WORK INSTRUCTIONS
Wherever "taken" shows up in the records below, copy the whole line.

+++

/-- Records of a REC payload, oldest first; reserved types are counted (R201). -/
def takeRecs (x : Cx) (p : Nat) : Cx :=
  (List.range 8).foldl (fun x i =>
    let r := (p >>> (560 - 80 * i)) % 2 ^ 80
    let ty := r >>> 72
    if ty = 0 then x
    else if 8 ≤ ty then x.cnt 0x08E0
    else x.onL (fun l => { l with recs := l.recs ++ [BitVec.ofNat 80 r] })) x

/-- A sequenced upstream flit is accepted. -/
def acceptUp (x : Cx) (ftype u p : Nat) : Cx :=
  if ftype = 1 then x.onL (fun l => { l with rdata := l.rdata ++ [(slice u 26 26, slice u 25 2, codeOf (valSyms 80 p))] })
  else if ftype = 2 then takeRecs x p
  else if ftype = 3 then x.onL (fun l => { l with slept := true })
  else x

/-- A bad flit at the course. -/
def courseBad (x : Cx) : Cx := let g := x.f 0x0800 30 25; x.onL (fun l => { l with ends := l.ends.bad x.cyc g })

/-- A nak in the cycle of an ack timeout: the one rewind is the nak's, so the timeout's count is taken back (R205). -/
def timeoutUndone (x : Cx) : Cx :=
  if (x.c.lk.replays.head?.map (fun t => t / x.lck)) = some x.cyc then x.setf 0x08B0 31 0 (x.f 0x08B0 31 0 + (2 ^ 32 - 1)) else x

/-- A good flit at the course: header U and payload. -/
def courseGood (x : Cx) (h n : Nat) : Cx :=
  let u := h >>> 648
  let p := (h >>> 8) % 2 ^ 640
  let ftype := slice u 47 44
  if 5 ≤ ftype then courseBad (x.cnt 0x08E0)
  else
    let x := x.cntN 0x0880 n
    let (e, ok) := x.c.lk.ends.good (ftype == 1 || ftype == 2 || ftype == 3) (slice u 43 36)
    let x := x.onL (fun l => { l with ends := e })
    let x := if ok then acceptUp x ftype u p else x
    let (e, r) := x.c.lk.ends.apply (slice u 35 28) (slice u 27 27 == 1)
    let x := x.onL (fun l => { l with ends := e })
    match r with
    | .none => x
    | .rewind => courseRewound (timeoutUndone x)
    | .stale => x.cnt 0x08E0

/-- In an ALIGN exchange an unscrambled good ALIGN flit counts towards the 16 in a row, and its ack and nak are applied (R204, R209). -/
def courseAlign (x : Cx) (f : UpBits) : Option Cx :=
  if !(x.c.lk.st == 1 || x.c.lk.st == 3 || x.c.lk.st == 4) then none
  else
    match rxUp f with
    | .good h n _ =>
        let u := h >>> 648
        if slice u 47 44 ≠ 4 then none
        else
          let x := x.cntN 0x0880 n
          some (x.onL (fun l => { l with alGood := l.alGood + 1, ends := (l.ends.apply (slice u 35 28) (slice u 27 27 == 1)).1 }))
    | _ => none

/-- UPSTREAM_FLIT: the oldest flit of the upstream lanes arrives (R204). -/
def upstreamFlit (x : Cx) (errs : UpBits) : Cx :=
  match x.c.lk.up with
  | [] => x
  | f :: l =>
    match courseAlign (x.onL (fun k => { k with up := l })) (pam f ^^^ errs) with
    | some y => y
    | none =>
      let x := x.onL (fun k => { k with alGood := 0 })
      let (scr, v) := scramble 80 x.c.lk.scrRx (pam f ^^^ errs).toNat
      let x := x.onL (fun k => { k with up := l, scrRx := scr })
      let r := rxUp (BitVec.ofNat 800 v)
      let x := courseCheck x v r
      match r with
      | .good h n _ => courseGood x h n
      | .fecFail => courseBad (x.cnt 0x0888)
      | .crcFail => courseBad (x.cnt 0x0890)

/-- NAK_TIMER_EXPIRY at the course (R204). -/
def courseNakExpiry (x : Cx) : Cx :=
  if (x.c.lk.st = 2 ∨ x.c.lk.st = 5) ∧ x.c.lk.ends.nakExpired x.cyc (x.f 0x0800 10 4) = true then
    x.onL (fun l => { l with ends := { l.ends with nakDue := true } })
  else x

/-- ACK_TIMEOUT at the course (R205). -/
def courseAckTimeout (x : Cx) : Cx :=
  if (x.c.lk.st = 2 ∨ x.c.lk.st = 5) ∧ x.c.lk.ends.ackExpired x.cyc (x.f 0x0800 18 11 * 4) = true then
    courseRewound ((x.onL (fun l => { l with ends := { l.ends with rep := l.ends.buf.length } })).cnt 0x08B0)
  else x

/-! ### Records -/

/-- A 24-bit stamp of a record restored near dck_now (R227). -/
def restore24 (x : Cx) (v : Nat) : Nat := nearest 24 v x.dck

/-- The type of a record. -/
def recTy (r : BitVec 80) : Nat := r.toNat >>> 72

/-- The oldest record of one of the types `grp`, when it is of type `ty`, taken from the accepted ones. -/
def popRec (x : Cx) (grp : List Nat) (ty : Nat) : Option (Nat × Cx) :=
  match x.c.lk.recs.find? (fun r => grp.contains (recTy r)) with
  | some r => if recTy r = ty then some (r.toNat, x.onL (fun l => { l with recs := removeFirst (fun q => q == r) l.recs })) else none
  | none => none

+++

SOLUTION TO THIS TASK
/-- A nak in the cycle of an ack timeout: the one rewind is the nak's, so the timeout's count is taken back (R205). -/
/-- The oldest record of one of the types `grp`, when it is of type `ty`, taken from the accepted ones. -/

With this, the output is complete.